While parallel configured rectifier/controller systems can increase maximum bus current levels, they can adversely effect rectifier operation. An example of how a parallel configured rectifier/controller system can adversely effect rectifier operation is instructive. Assume that the parallel system includes only first and second rectifiers and associated controllers, each rectifier linking the utility lines to the DC bus. Rectifier and controller components corresponding to each of the utility lines operate in an identical fashion and therefore, to simplify this explanation, operation will only be described with respect to components corresponding to a first of the three lines. The first supply line is linked to a first rectifier input node (on the first rectifier) between a series connected upper/lower switch pair via a first reactor and is linked to a second rectifier input node (on the second rectifier) via a second reactor.
During operation, ideally, each of the upper switches is turned on and turned off at the same time and each of the lower switches is turned on and turned off at the same time. Where ideal operation occurs, identical voltages are generated across the first and second reactors and therefore each draws an identical amount of current from the first supply line.
In reality, however, while modulating signals for each of the first and second controller modulators and carrier signals provided by each controller carrier generator might be similar, they are almost never identical so that switches in the first and second rectifiers are almost never in sink. Where the first upper switch is on and the second upper switch in off, the DC bus voltage is impressed across the first and second inductors and causes a current spike through the first and second inductors. These current spikes often rise to several times the rectifier current ratings, prevent normal rectifier operation and can, over time, damage or even destroy rectifier components.
One solution to minimize current spikes due to asymmetrical switching sequences is to synchronize carrier signals and synchronize modulating signals for each parallel converter system. To this end, some in the industry have provided a single carrier signal generator which provides an identical carrier signal to each controller modulator.
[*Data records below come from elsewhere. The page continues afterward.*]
-- ==== Sys2Proof/Machine/FeederRequests.lean ====
section
/-! DEFINITION. FeederRequests.lean: SET ALLOWANCE, SET MELT GUARD and READ FEEDER (R122 to R125). -/

namespace Sys2Proof.Machine

/-- The allowance set. -/
def State.putAllowance (s : State) (v : Nat) : State := { s with feeder := { s.feeder with allowance := v } }

/-- The over-commit mark judged at a SET ALLOWANCE that has shed n zones (R123). -/
def State.judgeOverCommit (s : State) (n : Nat) : State :=
  let f := s.feeder
  if f.allowance < f.d then
    let c := f.overCommit.getD .allowance
    { s with feeder := { f with overCommit := some c } }.raise .power (.overCommitAllowance c f.allowance f.d n)
  else s.judgeRestored

/-- POWER with kind CUT: a lowering that unpowered n zones and leaves D at or below A (R123). -/
def State.noteCut (s : State) (lowered : Bool) (n : Nat) : State :=
  if lowered ∧ 0 < n ∧ s.feeder.d ≤ s.feeder.allowance then
    s.raise .power (.powerCut s.feeder.allowance s.feeder.d s.feeder.h n)
  else s

/-- The heaters shed by a lowered allowance (R118, R122). -/
def State.shedTo (s : State) (v : Nat) : State :=
  if v < s.feeder.allowance then (s.putAllowance v).shedHeaters else s.putAllowance v

/-- The number of zones that a change of the allowance sheds. -/
def State.shedCount (s : State) (v : Nat) : Nat := s.feeder.powerOrder.length - (s.shedTo v).feeder.powerOrder.length

/-- An allowance other than the former one taken (R122, R123). -/
def State.takeAllowance (s : State) (v : Nat) : State :=
  (((s.shedTo v).judgeOverCommit (s.shedCount v)).noteCut (decide (v < s.feeder.allowance)) (s.shedCount v)).askRound.askScan

/-- The over-commit mark and, when set, its cause: one byte, 0 or 1, for the mark and the presence of its cause, which R115 has
as one item (R179; log 11). -/
def State.overCommitField (s : State) : List Byte := opt (fun c => u8 (OverCause.place c)) s.feeder.overCommit

/-- The answer to SET ALLOWANCE: A, D, H, zones shed, over-commit mark (R122); the mark with its cause, as in READ FEEDER (log
11). -/
def State.allowanceField (s : State) (n : Nat) : List Byte :=
  u16 s.feeder.allowance ++ u16 s.feeder.d ++ u16 s.feeder.h ++ u8 n ++ s.overCommitField

/-- SET ALLOWANCE: the value A holds already changes nothing (R122). -/
def execSetAllowance (src : Sender) (body : Body ValueFields) (s : State) : Host.Outcome State Fault Refusal :=
  serve src .setAllowance body s fun f =>
    if f.value = s.feeder.allowance then s.answer src .setAllowance .ok (s.allowanceField 0)
    else
      let n := s.shedCount f.value
      let s := (s.takeAllowance f.value).settle
      s.answer src .setAllowance .ok (s.allowanceField n)

/-- SET MELT GUARD: the value G holds already changes nothing (R124). -/
def execSetMeltGuard (src : Sender) (body : Body ValueFields) (s : State) : Host.Outcome State Fault Refusal :=
  serve src .setMeltGuard body s fun f =>
    if f.value = s.feeder.guard then s.answer src .setMeltGuard .ok (u16 f.value)
    else
      { s with feeder := { s.feeder with guard := f.value } }.askRound.settle.answer src .setMeltGuard .ok (u16 f.value)

/-- The dishes that hold a reservation, ascending. -/
def State.reservedDishes (s : State) : List DishId := allDishes.filter fun d => s.feeder.reservations[d].isSome

/-- One entry of the reservation list: dish, amount, purpose (R125). -/
def State.reservationField (s : State) (d : DishId) : List Byte :=
  match s.feeder.reservations[d] with
  | none => []
  | some r => u8 d.val ++ u16 r.amount ++ u8 r.purpose.place

/-- One entry of the power order: dish, zone kind, power (R125). -/
def PoweredZone.field (x : PoweredZone) : List Byte := u8 x.zone.dish.val ++ u8 (zoneKindPlace x.zone.kind) ++ u16 x.power

/-- READ FEEDER (R125). The free power is A - D - H, or 0 where D plus H exceeds A; the over-commit mark and the presence of its
cause share one byte (log 11). -/
def execReadFeeder (src : Sender) (body : Body NoFields) (s : State) : Host.Outcome State Fault Refusal :=
  serve src .readFeeder body s fun _ =>
    let f := s.feeder
    s.answer src .readFeeder .ok
      (u16 f.allowance ++ u16 f.guard ++ u16 f.d ++ u16 f.h ++ u16 (f.allowance - f.d - f.h)
        ++ s.overCommitField ++ list s.reservationField s.reservedDishes ++ list PoweredZone.field f.powerOrder)

end Sys2Proof.Machine
end

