-- ==== Sys2Proof/Machine/TimerSteps.lean ====
section
/-! DEFINITION. TimerSteps.lean: the expiries of the blocks' own timers in ms and s (section 3.3): staleness, hold-off, melt
slot, meter and seconds count (R93, R110, R135, R136, R144). -/

namespace Sys2Proof.Machine

/-- The time at which a timer expires has come: the clock stands at it, or has passed it (log 9, log 16). -/
def State.passTo (s : State) (expires : Nat) : State := { s with clock := max s.clock expires }

/-- A mast silent for its staleness period: STALE, level none, timer stopped, mean and gust kept (R93). -/
def Mast.silenced (m : Mast) : Mast := { m with state := .stale, level := none, timer := none }

/-- The answers to a staleness expiry: snapshot, trip-seen flag, and the stale-count trigger where the count stands at or
above the trip (R93, R95, R96, R98), else the judgements of WATCH and of the release condition (R99, R110). -/
def State.goStale (s : State) (m : MastId) : State :=
  let former := s.snapOf m
  let s := (((s.setMast m s.wind.masts[m].silenced).offerSnapshot m former).noteTrip m former.level)
  if s.settings.wind.staleTrip ≤ s.staleCount then s.plainTrigger else s.judgeWeather

/-- MAST_STALENESS_EXPIRY: the running timer of a configured mast in LIVE or NOT_SEEN expires (R93). -/
def execMastStalenessExpiry (m : MastId) (s : State) : Host.Outcome State Fault Refusal :=
  event s <|
    match s.wind.masts[m].timer with
    | none => s
    | some t =>
      if s.settings.mastConfigured[m] ∧ s.wind.masts[m].state ≠ .stale then ((s.passTo t).goStale m).settle else s

/-- HOLD_OFF_EXPIRY: in CALM_WAIT the hold-off timer expires and the state becomes CLEAR (R110, R112). -/
def execHoldOffExpiry (s : State) : Host.Outcome State Fault Refusal :=
  event s <|
    match s.stow.holdOff with
    | none => s
    | some t => if s.stow.state = .calmWait then (s.passTo t).enterClear.settle else s

/-- Some zone of the Melt Rotation List other than the one named is WAITING (R135). -/
def State.anotherWaits (s : State) (z : ZoneId) : Bool :=
  s.melt.rotation.any fun x => decide (x ≠ z) && decide ((s.zone x).state = .waiting)

/-- A zone moved from its place in the Melt Rotation List to the tail (R128, R135). -/
def State.toTail (s : State) (z : ZoneId) : State :=
  if s.melt.rotation.contains z then
    { s with melt := { s.melt with rotation := (s.melt.rotation.filter fun x => decide (x ≠ z)) ++ [z] } }.askScan
  else s

/-- A slot expiry: the zone gives way to a WAITING one and goes to the tail, or its timer restarts (R135). -/
def State.slotExpired (s : State) (z : ZoneId) : State :=
  if s.anotherWaits z then ((s.unpower z .waiting).toTail z).settle
  else s.setZone z fun x => { x with timer := some (s.clock + s.settings.melt.slot * 1000) }

/-- MELT_SLOT_EXPIRY: the slot timer of a POWERED zone expires (R135). -/
def execMeltSlotExpiry (z : ZoneId) (s : State) : Host.Outcome State Fault Refusal :=
  event s <|
    match (s.zone z).timer with
    | none => s
    | some t => if (s.zone z).state = .powered then (s.passTo t).slotExpired z else s

/-- One POWERED zone charged at the meter expiry, and completed where the charge finds it spent (R136, R137). -/
def State.meterZone (s : State) (z : ZoneId) : State :=
  if (s.zone z).state = .powered then
    let s := s.chargeZone z
    if (s.zone z).remaining = 0 then s.unpower z .idle else s
  else s

/-- The meter timer restarted for its next period of 1 s (R136). -/
def State.restartMeter (s : State) : State :=
  { s with melt := { s.melt with meterTimer := s.melt.meterTimer + 1000 } }

/-- METER_TIMER_EXPIRY: every POWERED zone is charged, and the timer runs on (R136). -/
def execMeterTimerExpiry (s : State) : Host.Outcome State Fault Refusal :=
  event s (allZones.foldl State.meterZone (s.passTo s.melt.meterTimer).restartMeter).settle

/-- SECONDS_COUNT_TICK: the seconds count rises by 1, 2^32 - 1 being followed by 0 (R144). -/
def execSecondsCountTick (s : State) : Host.Outcome State Fault Refusal :=
  event s <|
    let s := s.passTo s.locks.secondTimer
    { s with locks := { s.locks with seconds := s.locks.seconds + 1, secondTimer := s.locks.secondTimer + 1000 } }

end Sys2Proof.Machine
end

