/-- WRITE CONFIG, sections TRACK, MELT, STATION, WIND and MAST: what is out of range, against the section's constraint or carries no
item is refused with BAD_FIELD and changes no value; else the items carried stand in the section. A station enabled can be addressed from
then on, and one disabled until its bus's present transaction has ended. A mast set is NOT_SEEN with its timer started; one cleared has no
level and no timer; a stale count brought to the trip brings the stow in force (R75, R90, R91, R98, R126, R160, R172). The model's
readings: the one byte that names the failed item (log 6), the flags of one MAST write judged together (log 20), and the stations that can
be addressed as a field (log 40). -/
def Obligations.SectionsWritten : Prop :=
  ∀ s : State, s.hears .safety = true →
    let within := fun lo hi (x : Option Nat) => ∀ n, x = some n → lo ≤ n ∧ n ≤ hi
    let refused := fun i => ∃ b n, exec i s = .next { s.putHolder .safety (some ⟨0x2B, .badField, [b]⟩) with fresh := n }
    let written := fun i (c : Settings) => ∃ fields,
      exec i s = .next ({ s with settings := c }.putHolder .safety (some ⟨0x2B, .ok, fields⟩))
    (∀ f : TrackConfigFields,
        let valid := f ≠ ⟨none, none⟩ ∧ within 0 40 f.coastLimit ∧ within 0 63 f.lowMark
        (valid → written (.writeConfigTrack .safety (.fields f)) { s.settings with
          track := ⟨f.coastLimit.getD s.settings.track.coastLimit, f.lowMark.getD s.settings.track.lowMark⟩ })
        ∧ (¬ valid → refused (.writeConfigTrack .safety (.fields f))))
    ∧ (∀ f : MeltConfigFields,
        let valid := f ≠ ⟨none, none, none, none⟩ ∧ within 1 1000 f.rim ∧ within 1 1000 f.inner ∧ within 1 1000 f.subref
          ∧ within 10 600 f.slot
        (valid → written (.writeConfigMelt .safety (.fields f)) { s.settings with
          melt := ⟨f.rim.getD s.settings.melt.rim, f.inner.getD s.settings.melt.inner,
            f.subref.getD s.settings.melt.subref, f.slot.getD s.settings.melt.slot⟩ })
        ∧ (¬ valid → refused (.writeConfigMelt .safety (.fields f))))
    ∧ (∀ f : StationConfigFields,
        let after := Vector.ofFn fun n : StationId =>
          StationSettings.mk (f.addresses[n].getD s.settings.station[n].address)
            (f.enabled[n].getD s.settings.station[n].enabled)
        let valid := (∃ n : StationId, f.addresses[n] ≠ none ∨ f.enabled[n] ≠ none)
          ∧ (∀ n : StationId, within 0x08 0x77 f.addresses[n])
          ∧ ∀ a b : StationId, after[a].enabled = true → after[b].enabled = true → after[a].address = after[b].address →
              a = b
        (valid → ∃ fields, exec (.writeConfigStation .safety (.fields f)) s = .next ({ s with
            settings := { s.settings with station := after }
            ports := { s.ports with addressable := Vector.ofFn fun n : StationId => s.ports.addressable[n] || after[n].enabled }
          }.putHolder .safety (some ⟨0x2B, .ok, fields⟩)))
        ∧ (¬ valid → refused (.writeConfigStation .safety (.fields f))))
    ∧ (∀ f : WindConfigFields,
        let w := s.settings.wind
        let after := WindSettings.mk (f.tripGust.getD w.tripGust) (f.watchMean.getD w.watchMean)
          (f.releaseGust.getD w.releaseGust) (f.staleness.getD w.staleness) (f.staleTrip.getD w.staleTrip)
          (f.holdOff.getD w.holdOff)
        let valid := f ≠ ⟨none, none, none, none, none, none⟩ ∧ within 1 1000 f.tripGust ∧ within 1 1000 f.watchMean
          ∧ within 1 1000 f.releaseGust ∧ within 2 60 f.staleness ∧ within 1 6 f.staleTrip ∧ within 60 3600 f.holdOff
          ∧ after.releaseGust < after.tripGust
        (valid →
          (∃ t fields, exec (.writeConfigWind .safety (.fields f)) s = .next t
            ∧ t.holder .safety = some ⟨0x2B, .ok, fields⟩
            ∧ t.fixed = { s.fixed with
                settings := { s.settings with wind := after }
                ports := (s.putHolder .safety (t.holder .safety)).ports }
            ∧ (s.staleCount < w.staleTrip → after.staleTrip ≤ s.staleCount → t.stowInForce = true))
          ∧ (s.Quiet → after.staleTrip = w.staleTrip →
              written (.writeConfigWind .safety (.fields f)) { s.settings with wind := after }))
        ∧ (¬ valid → refused (.writeConfigWind .safety (.fields f))))
    ∧ ∀ f : MastConfigFields,
        let valid := ∃ m : MastId, f.flags[m] ≠ none
        (valid →
          ∃ t fields, exec (.writeConfigMast .safety (.fields f)) s = .next t
            ∧ t.holder .safety = some ⟨0x2B, .ok, fields⟩
            ∧ (∀ m : MastId,
                t.settings.mastConfigured[m] = f.flags[m].getD s.settings.mastConfigured[m]
                ∧ (t.settings.mastConfigured[m] = s.settings.mastConfigured[m] → t.wind.masts[m] = s.wind.masts[m])
                ∧ (s.settings.mastConfigured[m] = false → t.settings.mastConfigured[m] = true →
                    t.wind.masts[m] = { state := .notSeen, mean := 0, gust := 0, level := none
                                        timer := some (s.clock + s.settings.wind.staleness * 1000) })
                ∧ (s.settings.mastConfigured[m] = true → t.settings.mastConfigured[m] = false →
                    t.wind.masts[m] = { s.wind.masts[m] with level := none, timer := none }))
            ∧ t.fixed = { s.fixed with
                settings := { s.settings with mastConfigured := t.settings.mastConfigured }, wind := t.wind
                ports := (s.putHolder .safety (t.holder .safety)).ports }
            ∧ (s.staleCount < s.settings.wind.staleTrip → s.settings.wind.staleTrip ≤ t.staleCount →
                t.stowInForce = true))
        ∧ (¬ valid → refused (.writeConfigMast .safety (.fields f)))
In addition, these solutions typically provide an identical current command signal to each controller current regulator so that modulating signals for each modulator are essentially identical.
While identical carrier signals and identical modulating signals reduce current spikes, independent rectifier current control and both software timing and hardware offset differences amongst the rectifiers and controllers render it almost impossible to generate symmetrical switching sequences. Thus, even where carrier signals are identical and modulating signals are identical, at least some current spikes still occur and adversely effect rectifier operation.
For this reason, it would be advantageous to have an apparatus which could eliminate current spikes through input reactors caused by asymmetrical switching sequences in parallel configured AC-to-DC regenerative converters.